Since the series of interest rate rises between August 2006 and July 2007, when five 0.25% rises took the base rate from 4.5% to 5.75%, there has been a great deal of concern about how homeowners on cheap fixed rates will cope.
This is because many people that took out a fixed rate mortgage two or three years ago when rates were low are due to see their low fixed rate period come to an end, and this could result in their mortgage interest rates rocketing when the rate reverts to the lender’s standard variable rate.
However, whilst there is still some level of concern over whether these homeowners will be able to keep up with their repayments once their low fixed rate comes to an end this has been eased somewhat by the fact that the central bank has cut the base rate twice since December, bringing the base rate down by 0.5% in the space of a few months.
It is also thought that there are further interest rates to come over the course of the year.

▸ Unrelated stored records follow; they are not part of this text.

theorem witness_SpcfgConfigures :
    tc.spr.valid = true ∧ regionOk tc 1 = false ∧
    (let s : State := { tc with spr := noSpriteCfg }
     s.phase = .config ∧ s.spr.valid = false ∧ regionOk s 0 = true ∧ (0 : Word32).toNat ∈ s.params.decodeIds ∧
     (s.params.gfxOf (0 : Word32).toNat).isSome = true ∧ (1 : Word32).toNat ∉ s.params.decodeIds) := by decide
theorem witness_SpcompositeDrawsInOrder :
    tw.phase = .run ∧ tw.fb.length = tw.sw.toNat * tw.sh.toNat ∧ tw.spr.valid = true ∧
    ∀ n, n < tw.spr.count.toNat → (spriteRecord Config.env tw n).color.toNat < tw.params.ngroup :=
  ⟨rfl, rfl, rfl, fun _ _ => BitVec.isLt _⟩
theorem witness_SpcompositeDrawsInOrder_picture :
    0 < tm.spr.stride.toNat ∧ 0 < tm.spr.spw.toNat ∧ 0 < tm.spr.sph.toNat ∧
    ((7 : Nat) : Int) = (7 : Word16).toInt + ((0 : Nat) : Int) ∧
    ∀ c, c < tm.spr.spw.toNat → ¬((7 : Nat) : Int) = (0xFFFF : Word16).toInt + (c : Int) := by decide
theorem witness_RenderFill_steps :
    (∃ t, Drawn (tm.rsteps.filter fun st => st.valid) tm t) ∧
    (let s : State := { tclean with rsteps := [⟨true, .layer, 0, 0, 0⟩, noRStep] }
     ∃ t, Drawn (s.rsteps.filter fun st => st.valid) s t) :=
  ⟨⟨_, .fill rfl (.nil _)⟩, _, .command rfl rfl rfl (.nil _)⟩
theorem witness_RenderFill_fatal :
    let s : State := { tm with params := { tp with ngroup := 0 }, rsteps := [⟨true, .layer, 0, 0, 0⟩, noRStep] }
    (s.rsteps.filter fun st => st.valid) = [] ++ ⟨true, .layer, 0, 0, 0⟩ :: [] ∧ Drawn [] s s ∧
    stepCommand s ⟨true, .layer, 0, 0, 0⟩ = some (.tmcomposite 0 0 0 0 0 false 0) ∧
    ∃ u, exec (.tmcomposite 0 0 0 0 0 false 0) s = .next u ∧ u.phase = .fatal := by
  refine ⟨rfl, .nil _, rfl, _, rfl, ?_⟩
  rfl
theorem witness_RenderFill :
    tm.phase = .run ∧ tm.fb.length = tm.sw.toNat * tm.sh.toNat ∧ (∀ st ∈ tm.rsteps, st.valid = true → st.rk = .fill) := by
  decide
theorem witness_RenderIdempotent : tm.phase = .run ∧ ∃ t, exec .render tm = .next t ∧ t.status = codeOk := ⟨rfl, _, rfl, rfl⟩
theorem witness_SetflipSetpenSetpal :
    configOrRun tm ∧ ((1 : Word32).toNat < tm.params.ngroup ∧ (1 : Word32).toNat < tm.params.npens ∧
      (3 : Word32).toNat < tm.params.npal) ∧
    (tm.params.ngroup ≤ (2 : Word32).toNat ∧ tm.params.npens ≤ (2 : Word32).toNat ∧ tm.params.npal ≤ (4 : Word32).toNat) :=
  ⟨.inr rfl, by decide⟩
theorem witness_RstepDefinesAStep :
    tc.phase = .config ∧ (tc.params.nrstep ≤ (2 : Word32).toNat ∧ (rstepAt tc 0).valid = true) ∧
    ((1 : Word32).toNat < tc.params.nrstep ∧ (rstepAt tc 1).valid = false) ∧
    (tc.params.ngroup ≤ (2 : Word32).toNat ∧ layerOk tc 1 = false ∧ noSpriteCfg.valid = false) ∧
    (renderKindOf 0 = some .fill ∧ (1 : Word32).toNat < tc.params.ngroup ∧ (1 : Word32).toNat < tc.params.npens) ∧
    (renderKindOf 1 = some .layer ∧ layerOk tc 0 = true) ∧ (renderKindOf 2 = some .sprites ∧ tc.spr.valid = true) := by
  decide
theorem witness_InputAndScramble :
    configOrRun tm ∧ (0 : Word32).toNat < tm.params.nin ∧ tm.params.nin ≤ (1 : Word32).toNat := ⟨.inr rfl, by decide⟩
theorem witness_SaveregAppendsAnItem :
    (tc.phase = .config ∧ 7 < (8 : Byte).toNat ∧ saveClassOf 0 = some .region ∧ regionOk tc 0 = true) ∧
    ((⟨.region, 0⟩ : SaveItem) ∈ tc.save ∧ regionOk tc 1 = false ∧ tc.save.length = tc.params.nsave) ∧
    (saveClassOf 7 = some .lookup ∧ (⟨.lookup, 0⟩ : SaveItem) ∉ ({ tc with save := [] } : State).save ∧
      ({ tc with save := [] } : State).save.length ≠ tc.params.nsave) := by decide
theorem witness_SnapshotAnswersAndRestoreRefuses :
    tm.phase = .run ∧ tm.payloadIn.length ≠ snapshotLength tm ∧ itemsOk tm tm.save [2, 0, 0, 0, 0] = false := by
  decide
theorem witness_SnapshotAnswersAndRestoreRefuses_range :
    let s : State := { tm with save := [⟨.lines, 0⟩, ⟨.lookup, 0⟩], payloadIn := [4, 0, 8, 0, 0, 0, 3, 0, 4, 0, 0, 1, 0, 0] }
    s.payloadIn.length = (s.save.map fun it => itemCount s it * itemWidth it.cls).sum ∧
    (s.save = [] ++ ⟨.lines, 0⟩ :: [⟨.lookup, 0⟩] ∧ 1 < s.params.nlineOf 0 ∧ 8 ≤ (s.payloadIn.getD (0 + 2 * 1) 0).toNat) ∧
    (s.save = [⟨.lines, 0⟩] ++ ⟨.lookup, 0⟩ :: [] ∧ 1 < s.params.ngroup * s.params.npens ∧
      s.params.npal ≤ (s.payloadIn.getD (6 + 2 * 1) 0).toNat + 256 * (s.payloadIn.getD (6 + 2 * 1 + 1) 0).toNat) := by
  decide
theorem witness_SnapshotAnswersAndRestoreRefuses_bytes :
    tm.save = [⟨.flip, 0⟩] ++ ⟨.region, 0⟩ :: [] ∧ 3 < regionSize tm 0 := by decide
theorem witness_RestoreOfSnapshot_render :
    Shaped tm ∧ linesOk tm ∧ lookupOk tm ∧ (∀ L, layerOk tm L = true → cacheCoherent Config.env tm L) ∧
    0 < regionSize tm tm.spr.region.toNat ∧
    ∃ a b c, exec .render tm = .next a ∧ a.status = codeOk ∧ exec .snapshot a = .next b ∧
      exec .restore { b with payloadIn := b.payloadOut } = .next c := by
  refine ⟨shaped_tm, lines_tm.1, lines_tm.2, ?_, by decide, _, _, _, rfl, rfl, rfl, rfl⟩
  intro L hL t ht hd
  match L with
  | 0 =>
    have ht' : t < 1 := ht
    obtain rfl : t = 0 := by omega
    exact absurd hd (by decide)
  | 1 => exact absurd hL (by decide)
  | L + 2 =>
    have h2 : ¬(L + 2 < tm.params.nlayer) := by
      change ¬(L + 2 < 2)
      omega
    exact absurd hL (by simp [layerOk, h2])
theorem witness_RestoreOfSnapshot :
    let s : State := { tm with payloadIn := snapshotBytes Config.env tm }
    s.phase = .run ∧ Shaped s ∧ linesOk s ∧ lookupOk s ∧ s.payloadIn = snapshotBytes Config.env s :=
  ⟨rfl,
    { shaped_tm with
      layerRows := fun L h => ⟨(shaped_tm.layerRows L h).sizes, (shaped_tm.layerRows L h).scroll,
        (shaped_tm.layerRows L h).dirty, (shaped_tm.layerRows L h).cache⟩ },
    lines_tm.1, lines_tm.2, rfl⟩
/-- Line 0 of CPU 0 becomes Asserted, line 2 returns to Idle. -/
theorem witness_SnapshotOfRestore_notices :
    let s : State := { tline 2 .pending with save := [⟨.lines, 0⟩], payloadIn := [3, 0, 0, 0, 0, 0] }
    s.payloadIn.length = snapshotLength s ∧ itemsOk s s.save s.payloadIn = true ∧
    (after (exec .restore s)).events = (restoreNotices s (after (exec .restore s))).reverse ∧
    restoreNotices s (after (exec .restore s)) = [.irqLine 0 0 true, .irqLine 0 2 false] := by decide
theorem witness_SnapshotOfRestore :
    let s : State := { tm with payloadIn := [1, 9, 8, 7, 6] }
    s.phase = .run ∧ Shaped s ∧ s.payloadIn.length = snapshotLength s ∧ itemsOk s s.save s.payloadIn = true :=
  ⟨rfl,
    { shaped_tm with
      layerRows := fun L h => ⟨(shaped_tm.layerRows L h).sizes, (shaped_tm.layerRows L h).scroll,
        (shaped_tm.layerRows L h).dirty, (shaped_tm.layerRows L h).cache⟩ },
    by decide, by decide +kernel⟩

end Sys2Proof.Tests
end

/-! PROOFS of the scope family (spec/00_scope.md): what a step does with the commands the host has presented. -/
section

namespace Sys2Proof.Machine

/-! ## Taking a command (R121, log 2) -/

theorem takeCommand_of_nil {s : State} (hq : s.inq = []) : takeCommand s = none := by
  simp [takeCommand, hq]

theorem takeCommand_of_cons {s : State} {c : HostCmd} {rest : List HostCmd} (hq : s.inq = c :: rest) :
    takeCommand s = some (c.word, { s with inq := rest, payloadIn := c.payload }) := by
  simp [takeCommand, hq]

However, for those who are expecting their cheap fixed rate to come to an end imminently the problems may not be over, as many may find it difficult to get a decent remortgage due to the effects of the credit crunch.
At present many lenders are being increasingly cautious about the amount of business they take on and who they are prepared to lend to, and this could means that some of those coming off cheap fixed rates are stuck with crippling interest rates and repayments.
However, the news is not all bad, with the Council of Mortgage Lenders stating: “We estimate that the monthly increase for a borrower coming out of a two-year fix and choosing a new bank rate tracker will have declined from £140 in the first quarter to £39 in the fourth.”